● **Exercise aim**:
Look below for the line holding "let nd := leField b (o + 3) 1" and the line holding "def kernelAt (b". Transcribe exactly those lines and all lines between them, nothing more.

(Collected data entries)

-- ==== Sys2Proof/Machine/Units.lean ====
section
/-!
DEFINITION. Units: pan resets (R157, R184, R194), pan states (R490 to R495), replacement (R492, R493), and self-test (R496,
R497). -/

namespace Sys2Proof.Machine

/-! ### Resets -/

/-- A bed after a pan reset: nothing runs, scratch is zero, the fault record stays (R143, R184, R294). -/
def Bed.reset (d : Bed) : Bed :=
  { fCode := d.fCode, fRake := d.fRake, fKernel := d.fKernel, fBlock := d.fBlock, fValid := d.fValid, fPc := d.fPc,
    fActive := d.fActive, fPart := d.fPart, fAddr := d.fAddr, fLost := d.fLost, retired := d.retired }

/-- The beds and rakes of a pan are reset and its grain states take the free seed (R157). -/
def resetBedsOf (s : State) (p : Nat) : State :=
  let s1 := beds16.foldl (fun s b =>
    let s1 := forgetOrigins s p b
    let s2 := (List.range 48).foldl (fun s r => s.setRake p b r {}) s1
    s2.updBed p b Bed.reset) s
  reseedPan (s1.updPan p (fun x => { x with tlb := [], grainBusy := false })) p

/-- A pan reset: the beds, the grain states, then discard at C of every agent the pan owns (R194). -/
def panReset (s : State) (p : Nat) : State := discardOwned (resetBedsOf s p) p

/-- A core after a core reset: its registers, buffers and cached translations are as at reset; the registers of the core
die's window stay (entry 28). -/
def Core.reset (c : Core) (entry : Nat) (released : Bool) : Core :=
  { released := released, startAt := entry, pfEnable := c.pfEnable, pfDescend := c.pfDescend, pfDistance := c.pfDistance,
    pfUsed := c.pfUsed, pfUnused := c.pfUnused, strEnable := c.strEnable, strLines := c.strLines, l2Ways := c.l2Ways,
    l2Limit := c.l2Limit, l2Ce := c.l2Ce, wayCe := c.wayCe, discards := c.discards }

/-- Core numbers of a core die. -/
def coresOf (d : Nat) : List Nat := (List.range 24).map (fun c => 24 * d + c)

/-- Where the boot releases the cores: the entry address of the host boot image (R467). -/
def hostStart (s : State) : Nat := ((tget none s.trust.running 3).map Image.entry).getD s.cfg.hostEntry

/-- Where cores start (R297): COH.WARM_ENTRY, which holds PA[47:2], or the host boot entry when it is zero. -/
def coreEntry (s : State) : Nat := if s.coh.warmEntry = 0 then hostStart s else s.coh.warmEntry * 4

/-- Every core of a die starts at the entry. -/
def startCores (s : State) (d : Nat) : State :=
  (coresOf d).foldl (fun s n => if s.hasCore n then s.updCore n (fun c => c.reset (coreEntry s) true) else s) s

/-- Every core of a die is held in reset. -/
def holdCores (s : State) (d : Nat) : State := (coresOf d).foldl (fun s n => s.updCore n (fun c => c.reset 0 false)) s

/-- Dirty lines of a core die's caches go to their homes and every line leaves them. -/
def flushDie (s : State) (d : Nat) : State := flushAgent ((coresOf d).foldl (fun s n => flushAgent s (l2Agent n)) s) (dieCacheAgent d)

/-! ### Pan states (R490) -/

/-- TIDE.STATUS.run of an ONLINE pan: 0 IDLE, 1 RUNNING, 2 LATE, 3 SKIPPING (R68). -/
def tideRun (s : State) : Nat :=
  if s.tide.running.isNone then 0
  else if s.stepOpen ∧ (s.tide.cur.map StepRun.late).getD false then 2
  else if s.tide.skipping then 3
  else 1
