/-- Magic, version, length and CRC. -/
def frameChecks (b : List Byte) (len : Nat) : Checks :=
  [(0, decide (leField b 0 4 = 0x4E414C50)), (4, decide (leField b 4 2 = 1)), (0x28, decide (leField b 0x28 8 = len)),
   (0xFC, decide (leField b 0xFC 4 = crc32c (overlay b 0xFC (leBytes 4 0))))]

/-- Offsets and counts stay in the image. -/
def tableChecks (b : List Byte) (len : Nat) : Checks :=
  [(0x20, decide (hPanTable b + 64 * hPans b ≤ len)), (0x24, decide (hSlotTable b + 32 * hSlots b ≤ len))]

def bedTableChecks (b : List Byte) (len : Nat) : Checks :=
  (List.range (hPans b)).map (fun j => (panOff b j + 0x24, decide (leField b (panOff b j + 0x24) 4 + 512 ≤ len)))

def kernelTableChecks (b : List Byte) (len : Nat) : Checks :=
  (allPanBeds (hPans b)).map (fun x =>
    (bedOff b x.1 x.2 + 0x18, decide (leField b (bedOff b x.1 x.2 + 0x18) 4 + 64 * kernelCount b x.1 x.2 ≤ len)))

/-- Some slot record is an input. -/
def hasInput (b : List Byte) : Bool := (List.range (hSlots b)).any (fun i => decide (leField b (slotOff b i + 2) 1 = 0))

/-- Period, counts, status_va, and the reserved fields of the header, pan, bed and slot records. -/
def rangeChecks (b : List Byte) : Checks :=
  let va := leField b 0x30 8
  let zero (o n : Nat) : Bool := ((b.drop o).take n).all (fun x => x = 0)
  [(0x10, decide (250 ≤ hPeriod b) && decide (hPeriod b ≤ 20000)), (6, decide (1 ≤ hPans b) && decide (hPans b ≤ 20)),
   (0x14, decide (hReserve b ≤ 4)), (0x16, decide (hSlots b ≤ 1024)),
   (0x30, decide (va % 128 = 0) && (decide (va ≠ 0) || !hasInput b)), (0x38, zero 0x38 196)]
  ++ (List.range (hPans b)).map (fun j => (panOff b j + 0x28, zero (panOff b j + 0x28) 24))
  ++ (allPanBeds (hPans b)).map (fun x => (bedOff b x.1 x.2 + 0x1E, zero (bedOff b x.1 x.2 + 0x1E) 2))
  ++ (List.range (hSlots b)).map (fun i => (slotOff b i + 0x18, zero (slotOff b i + 0x18) 8))

def slotIdOf (b : List Byte) (i : Nat) : Nat := leField b (slotOff b i) 2

def slotChecks (b : List Byte) : Checks :=
  (List.range (hSlots b)).flatMap (fun i =>
    let o := slotOff b i
    let dir := leField b (o + 2) 1
    let nd := leField b (o + 3) 1
    [(o, decide (slotIdOf b i < hSlots b) && (List.range i).all (fun j => decide (slotIdOf b j ≠ slotIdOf b i))),
     (o + 2, decide (dir ≤ 1)), (o + 3, decide (nd ≤ 1) && (decide (nd = 0) || decide (dir = 0)))])

/-- A kernel entry of an image (R108). -/
def kernelAt (b : List Byte) (o : Nat) : Kernel :=
  { entry := BitVec.ofNat 64 (leField b o 8), args := BitVec.ofNat 64 (leField b (o + 8) 8), blocks := leField b (o + 0x10) 4,
    blockRakes := leField b (o + 0x14) 1, vregGroups := leField b (o + 0x15) 1, resident := leField b (o + 0x16) 1,
    keyed := decide (leField b (o + 0x17) 1 = 1), scratchBase := leField b (o + 0x18) 4, scratchPer := leField b (o + 0x1C) 4,
    slots := leField b (o + 0x20) 1, watchdog := leField b (o + 0x22) 2 }

/-- A kernel entry against its bed record (R109). -/
def kernelChecks (b : List Byte) (bed o : Nat) : Checks :=
  let k := kernelAt b o
  let zero (o n : Nat) : Bool := ((b.drop o).take n).all (fun x => x = 0)
  [(o, decide (k.entry.toNat % 8 = 0)), (o + 0x10, decide (1 ≤ k.blocks) && decide (k.blocks ≤ 65535)),
   (o + 0x14, decide (1 ≤ k.blockRakes) && decide (k.blockRakes ≤ 32)),
   (o + 0x15, decide (1 ≤ k.vregGroups) && decide (k.vregGroups ≤ 32)),
   (o + 0x16, decide (1 ≤ k.resident) && decide (k.resident ≤ 48)), (o + 0x17, decide (leField b (o + 0x17) 1 ≤ 1)),
   (o + 0x21, zero (o + 0x21) 1), (o + 0x24, zero (o + 0x24) 28),
   (o + 0x16, decide (k.resident * k.blockRakes ≤ leField b (bed + 8) 2)),
   (o + 0x14, decide (k.blockRakes ≤ leField b (bed + 0xA) 2)),
   (o + 0x15, decide (k.resident * k.blockRakes * k.vregGroups * 1024 ≤ leField b (bed + 0xC) 4)),
   (o + 0x18, decide (k.scratchBase + k.resident * k.scratchPer ≤ leField b (bed + 0x10) 4))]

def allKernelChecks (b : List Byte) : Checks :=
  (allPanBeds (hPans b)).flatMap (fun x =>
    (List.range (kernelCount b x.1 x.2)).flatMap (fun i => kernelChecks b (bedOff b x.1 x.2) (kernelOff b x.1 x.2 i)))

/-- The first list of checks with a failure names the field. -/
def firstOf (a : Option Nat) (b : Unit → Option Nat) : Option Nat :=
  match a with
  | some o => some o
  | none => b ()

/-- The offset of the field whose check fails first, or none for a well-formed image (R41). -/
def imageFault (b : List Byte) (len : Nat) : Option Nat :=
  firstOf (firstFail (frameChecks b len)) (fun _ =>
  firstOf (firstFail (tableChecks b len)) (fun _ =>
  firstOf (firstFail (bedTableChecks b len)) (fun _ =>
  firstOf (firstFail (kernelTableChecks b len)) (fun _ =>
  firstOf (firstFail (rangeChecks b)) (fun _ =>
  firstOf (firstFail (slotChecks b)) (fun _ => firstFail (allKernelChecks b)))))))

/-! ### The plan of an image -/

def bedPlanAt (b : List Byte) (j k : Nat) : BedPlan :=
  let o := bedOff b j k
  { worstCycles := leField b o 8, rakes := leField b (o + 8) 2, blockRakes := leField b (o + 0xA) 2,
    regfile := leField b (o + 0xC) 4, scratch := leField b (o + 0x10) 4, accum := leField b (o + 0x14) 4,
    kernels := (List.range (kernelCount b j k)).map (fun i => kernelAt b (kernelOff b j k i)) }

def panPlanAt (b : List Byte) (j : Nat) : PanPlan :=
  let o := panOff b j
  { brineBytes := leField b o 8, brineTraffic := leField b (o + 8) 8, flumeIn := leField b (o + 0x10) 8,
    flumeOut := leField b (o + 0x18) 8, energyUj := leField b (o + 0x20) 4, beds := beds16.map (bedPlanAt b j) }

def slotAt (b : List Byte) (i : Nat) : IoSlot :=
  let o := slotOff b i
  { id := leField b o 2, output := decide (leField b (o + 2) 1 = 1), optional := decide (leField b (o + 3) 1 = 1),
    bytes := leField b (o + 4) 4, buffer := leField b (o + 8) 8, ready := leField b (o + 0x10) 8 }

/-- The plan of a well-formed image, before admission binds it. -/
def planOf (b : List Byte) (root asid : Nat) : Plan :=
  { planId := BitVec.ofNat 64 (leField b 8 8), periodUs := hPeriod b, reserve := hReserve b, statusVa := leField b 0x30 8,
    stockpileBytes := leField b 0x18 8, pans := (List.range (hPans b)).map (panPlanAt b),
    slots := (List.range (hSlots b)).map (slotAt b), binding := [], root := root, asid := asid, floorPower := 0,
    stockpileBase := 0, stockpileLen := 0, absentPans := [] }

/-! ### Admission (R46 to R51) -/

/-- A check that fails: resource, pan, bed, required, available (R51). -/
structure NoFit where
  code : Nat
  pan : Nat := 0xFFFF
  bed : Nat := 0xFFFF
  required : Nat
  available : Nat
  deriving DecidableEq, Repr

/-- The 24-byte admission result record. -/
def NoFit.bytes (f : NoFit) : List Byte :=
  leBytes 2 f.code ++ leBytes 2 f.pan ++ leBytes 2 f.bed ++ leBytes 2 0 ++ leBytes 8 f.required ++ leBytes 8 f.available

def eligiblePans (s : State) : List Nat :=
  (List.range s.cfg.variant.pans).filter (fun p => s.onlinePan p && !(s.pan p).held)

def otherPlan (s : State) (slot : Nat) : Option Plan := s.plan (1 - slot)

/-- Eligible pans in the order R46 binds them: the other slot's first. -/
def bindOrder (s : State) (slot : Nat) : List Nat :=
  let other := ((otherPlan s slot).map Plan.binding).getD []
  let e := eligiblePans s
  e.filter (fun p => other.contains p) ++ e.filter (fun p => !other.contains p)

/-- A comparison that fits, or the failing check. -/
def fits (ok : Bool) (f : NoFit) : Except NoFit Unit := if ok then .ok () else .error f

def checkEach {α : Type} (l : List α) (f : α → Except NoFit Unit) : Except NoFit Unit :=
  match l with
  | [] => .ok ()
  | a :: r => do f a; checkEach r f

/-- Beds of a plan with their logical pan and bed number. -/
def Plan.bedList (pl : Plan) : List (Nat × Nat × BedPlan) :=
  ((List.range pl.pans.length).zip pl.pans).flatMap (fun x =>
    ((List.range x.2.beds.length).zip x.2.beds).map (fun y => (x.1, y.1, y.2)))

def panList (pl : Plan) : List (Nat × PanPlan) := (List.range pl.pans.length).zip pl.pans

● **Written solution**:
    let nd := leField b (o + 3) 1
    [(o, decide (slotIdOf b i < hSlots b) && (List.range i).all (fun j => decide (slotIdOf b j ≠ slotIdOf b i))),
     (o + 2, decide (dir ≤ 1)), (o + 3, decide (nd ≤ 1) && (decide (nd = 0) || decide (dir = 0)))])

/-- A kernel entry of an image (R108). -/
def kernelAt (b : List Byte) (o : Nat) : Kernel :=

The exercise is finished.